-- ==== Sys2Proof/Decode.lean ====
section
/-! DEFINITION. Decoding and encoding of 96-bit slots (R51, R58 to R72 and the encoding rule of each
instruction). A slot is split into the fields of R58; `parse` reads the instruction those fields name;
the slot is accepted only if the instruction keeps its encoding rules (`accepts`) and `encode` gives back
exactly the same fields, so that every bit the format does not assign must be 0. -/

namespace Sys2Proof

/-! ### The common slot layout (R58, Table 3) -/

/-- The fields of a slot. `fn` is slot bits [63:48] and `imm` is [95:64]. -/
structure Fields where
  op  : BitVec 8
  sw  : Bool
  u   : Bool
  la  : Bool
  lb  : Bool
  lc  : Bool
  ra  : Bool
  rb  : Bool
  rc  : Bool
  d   : BitVec 8
  a   : BitVec 8
  b   : BitVec 8
  c   : BitVec 8
  fn  : BitVec 16
  imm : BitVec 32
deriving DecidableEq, Repr

/-- The fields of a 96-bit slot. -/
def Fields.ofBits (w : BitVec 96) : Fields :=
  { op := w.extractLsb' 0 8, sw := w.getLsbD 8, u := w.getLsbD 9,
    la := w.getLsbD 10, lb := w.getLsbD 11, lc := w.getLsbD 12,
    ra := w.getLsbD 13, rb := w.getLsbD 14, rc := w.getLsbD 15,
    d := w.extractLsb' 16 8, a := w.extractLsb' 24 8, b := w.extractLsb' 32 8, c := w.extractLsb' 40 8,
    fn := w.extractLsb' 48 16, imm := w.extractLsb' 64 32 }

/-- The slot that holds the given fields. -/
def Fields.toBits (f : Fields) : BitVec 96 :=
  (f.imm ++ f.fn ++ f.c ++ f.b ++ f.a ++ f.d ++ BitVec.ofBool f.rc ++ BitVec.ofBool f.rb ++ BitVec.ofBool f.ra
    ++ BitVec.ofBool f.lc ++ BitVec.ofBool f.lb ++ BitVec.ofBool f.la ++ BitVec.ofBool f.u ++ BitVec.ofBool f.sw ++ f.op : BitVec 96)

/-- A slot of opcode `op` with switch marker `sw` and every other bit 0. -/
def Fields.zero (op : BitVec 8) (sw : Bool) : Fields :=
  { op := op, sw := sw, u := false, la := false, lb := false, lc := false, ra := false, rb := false, rc := false,
    d := 0, a := 0, b := 0, c := 0, fn := 0, imm := 0 }

/-! ### Codes (Tables 5 to 7) -/

/-- Type code (Table 6). -/
def Ty.code : Ty → BitVec 4
  | .n8 => 0 | .n16 => 1 | .n32 => 2 | .n64 => 3 | .s8 => 4 | .s16 => 5 | .s32 => 6 | .s64 => 7
  | .f32 => 8 | .bf16 => 9 | .f16 => 10 | .e5m2 => 11 | .e4m3 => 12 | .e3m4 => 13 | .e2m1 => 14

/-- The type of a code; the reserved code 15 reads as `.n8`, which `encode` does not give back. -/
def Ty.ofCode (c : BitVec 4) : Ty :=
  match c.toNat with
  | 0 => .n8 | 1 => .n16 | 2 => .n32 | 3 => .n64 | 4 => .s8 | 5 => .s16 | 6 => .s32 | 7 => .s64
  | 8 => .f32 | 9 => .bf16 | 10 => .f16 | 11 => .e5m2 | 12 => .e4m3 | 13 => .e3m4 | 14 => .e2m1 | _ => .n8

/-- Rounding code (R88). -/
def Rm.code : Rm → BitVec 2 | .rn => 0 | .rz => 1 | .rd => 2 | .ru => 3
def Rm.ofCode (c : BitVec 2) : Rm :=
  match c.toNat with | 0 => .rn | 1 => .rz | 2 => .rd | _ => .ru

/-- Scope code (Table 7). -/
def Scope.code : Scope → BitVec 3 | .wp => 1 | .wg => 2 | .cg => 3 | .dg => 4 | .dv => 5 | .dm => 6
def Scope.ofCode (c : BitVec 3) : Scope :=
  match c.toNat with | 1 => .wp | 2 => .wg | 3 => .cg | 4 => .dg | 5 => .dv | _ => .dm

/-- Order code (Table 7). -/
def Order.code : Order → BitVec 3 | .rlx => 1 | .acq => 2 | .rel => 3 | .ar => 4 | .sc => 5
def Order.ofCode (c : BitVec 3) : Order :=
  match c.toNat with | 1 => .rlx | 2 => .acq | 3 => .rel | 4 => .ar | _ => .sc

def Hint.code : Hint → BitVec 3 | .normal => 0 | .stream => 1 | .keep => 2 | .bypass => 3
def Hint.ofCode (c : BitVec 3) : Hint :=
  match c.toNat with | 0 => .normal | 1 => .stream | 2 => .keep | _ => .bypass

def Size.code : Size → BitVec 3 | .b1 => 0 | .b2 => 1 | .b4 => 2 | .b8 => 3 | .b16 => 4
def Size.ofCode (c : BitVec 3) : Size :=
  match c.toNat with | 0 => .b1 | 1 => .b2 | 2 => .b4 | 3 => .b8 | _ => .b16

def Space.code : Space → BitVec 3 | .gl => 0 | .sp => 1 | .pv => 2
def Space.ofCode (c : BitVec 3) : Space :=
  match c.toNat with | 0 => .gl | 1 => .sp | _ => .pv

def Cmp.code : Cmp → BitVec 3 | .eq => 0 | .ne => 1 | .lt => 2 | .le => 3 | .gt => 4 | .ge => 5
def Cmp.ofCode (c : BitVec 3) : Cmp :=
  match c.toNat with | 0 => .eq | 1 => .ne | 2 => .lt | 3 => .le | 4 => .gt | _ => .ge

def FCmp.code : FCmp → BitVec 4
  | .eq => 0 | .ne => 1 | .lt => 2 | .le => 3 | .gt => 4 | .ge => 5 | .num => 6 | .nan => 7
  | .equ => 8 | .neu => 9 | .ltu => 10 | .leu => 11 | .gtu => 12 | .geu => 13
def FCmp.ofCode (c : BitVec 4) : FCmp :=
  match c.toNat with
  | 0 => .eq | 1 => .ne | 2 => .lt | 3 => .le | 4 => .gt | 5 => .ge | 6 => .num | 7 => .nan
  | 8 => .equ | 9 => .neu | 10 => .ltu | 11 => .leu | 12 => .gtu | _ => .geu

def Comb.code : Comb → BitVec 2 | .none => 0 | .and => 1 | .or => 2 | .xor => 3
def Comb.ofCode (c : BitVec 2) : Comb :=
  match c.toNat with | 0 => .none | 1 => .and | 2 => .or | _ => .xor

def RedOp.code : RedOp → BitVec 3 | .add => 0 | .min => 1 | .max => 2 | .and => 3 | .or => 4 | .xor => 5
def RedOp.ofCode (c : BitVec 3) : RedOp :=
  match c.toNat with | 0 => .add | 1 => .min | 2 => .max | 3 => .and | 4 => .or | _ => .xor

def ShflMode.code : ShflMode → BitVec 2 | .idx => 0 | .up => 1 | .down => 2 | .xor => 3
def ShflMode.ofCode (c : BitVec 2) : ShflMode :=
  match c.toNat with | 0 => .idx | 1 => .up | 2 => .down | _ => .xor

def VoteMode.code : VoteMode → BitVec 2 | .all => 0 | .any => 1 | .uni => 2
def VoteMode.ofCode (c : BitVec 2) : VoteMode :=
  match c.toNat with | 0 => .all | 1 => .any | _ => .uni

def AtomOp.code : AtomOp → BitVec 4
  | .add => 0 | .min => 1 | .max => 2 | .and => 3 | .or => 4 | .xor => 5 | .exch => 6 | .inc => 7 | .dec => 8
def AtomOp.ofCode (c : BitVec 4) : AtomOp :=
  match c.toNat with
  | 0 => .add | 1 => .min | 2 => .max | 3 => .and | 4 => .or | 5 => .xor | 6 => .exch | 7 => .inc | _ => .dec

def CctlOp.code : CctlOp → BitVec 3 | .ib => 0 | .wb => 1 | .inv => 2 | .wball => 3 | .invall => 4
def CctlOp.ofCode (c : BitVec 3) : CctlOp :=
  match c.toNat with | 0 => .ib | 1 => .wb | 2 => .inv | 3 => .wball | _ => .invall

def Resi.code : Resi → BitVec 2 | .pin => 0 | .keep => 1 | .normal => 2 | .stream => 3
def Resi.ofCode (c : BitVec 2) : Resi :=
  match c.toNat with | 0 => .pin | 1 => .keep | 2 => .normal | _ => .stream

def CntClass.code : CntClass → BitVec 3 | .load => 0 | .store => 1 | .mat => 2 | .copy => 3 | .chan => 4 | .conv => 5
def CntClass.ofCode (c : BitVec 3) : CntClass :=
  match c.toNat with | 0 => .load | 1 => .store | 2 => .mat | 3 => .copy | 4 => .chan | _ => .conv

def MmaMode.code : MmaMode → BitVec 2 | .acc => 0 | .zero => 1 | .scale => 2
def MmaMode.ofCode (c : BitVec 2) : MmaMode :=
  match c.toNat with | 0 => .acc | 1 => .zero | _ => .scale

def Sparse.code : Sparse → BitVec 2 | .dense => 0 | .sp2 => 1 | .sp4 => 2 | .sp8 => 3
def Sparse.ofCode (c : BitVec 2) : Sparse :=
  match c.toNat with | 0 => .dense | 1 => .sp2 | 2 => .sp4 | _ => .sp8

/-- Predicate field (Table 9): p0-p7 are 0-7, k0-k3 are 8-11. -/
def PReg.code : PReg → BitVec 8
  | .p r => r.setWidth 8
  | .k r => 8 + r.setWidth 8
def PReg.ofCode (c : BitVec 8) : PReg :=
  if c.getLsbD 3 then .k (c.setWidth 2) else .p (c.setWidth 3)

def PReg.isK : PReg → Bool | .k _ => true | .p _ => false

/-! ### Operand fields -/

def Dst.isS : Dst → Bool | .s _ => true | .v _ => false
def Src.isS : Src → Bool | .s _ => true | _ => false
def Src.isV : Src → Bool | .v _ _ => true | _ => false
def Src.isImm : Src → Bool | .imm _ => true | _ => false

/-- The 8-bit field of a register operand; 0 for an immediate. -/
def Src.field : Src → BitVec 8 | .v r _ => r | .s r => r.setWidth 8 | .imm _ => 0
def Dst.field : Dst → BitVec 8 | .v r => r | .s r => r.setWidth 8
def Src.last : Src → Bool | .v _ m => m == .last | _ => false
def Src.reuse : Src → Bool | .v _ m => m == .reuse | _ => false
/-- The imm32 an operand puts into the slot. -/
def Src.immOf : Src → Word | .imm w => w | _ => 0

/-- The marker of a field from its last-read and reuse bits; both set reads as `.last`, which `encode` does
not give back. -/
def markerOf (l r : Bool) : Marker := if l then .last else if r then .reuse else .none

def srcV (f : BitVec 8) (l r : Bool) : Src := .v f (markerOf l r)
def srcS (f : BitVec 8) : Src := .s (f.setWidth 6)
def dstOf (u : Bool) (f : BitVec 8) : Dst := if u then .s (f.setWidth 6) else .v f

def Fields.dst (f : Fields) : Dst := dstOf f.u f.d
/-- The a operand: uniform exactly under U (R64). -/
def Fields.srcA (f : Fields) : Src := if f.u then srcS f.a else srcV f.a f.la f.ra
/-- The b operand: imm32 in I format, else uniform under U or class bit [48] (R58, R64). -/
def Fields.srcB (f : Fields) : Src :=
  if f.fn.getLsbD 15 then .imm f.imm else if f.u || f.fn.getLsbD 0 then srcS f.b else srcV f.b f.lb f.rb
def Fields.srcC (f : Fields) : Src :=
  if f.u || f.fn.getLsbD 1 then srcS f.c else srcV f.c f.lc f.rc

* Task statement:
Copy the lines above exactly. Start with the line containing "def Ty.ofCode (c", end with the line containing "code (R88). -/", and include both.

* Written answer:
def Ty.ofCode (c : BitVec 4) : Ty :=
  match c.toNat with
  | 0 => .n8 | 1 => .n16 | 2 => .n32 | 3 => .n64 | 4 => .s8 | 5 => .s16 | 6 => .s32 | 7 => .s64
  | 8 => .f32 | 9 => .bf16 | 10 => .f16 | 11 => .e5m2 | 12 => .e4m3 | 13 => .e3m4 | 14 => .e2m1 | _ => .n8

/-- Rounding code (R88). -/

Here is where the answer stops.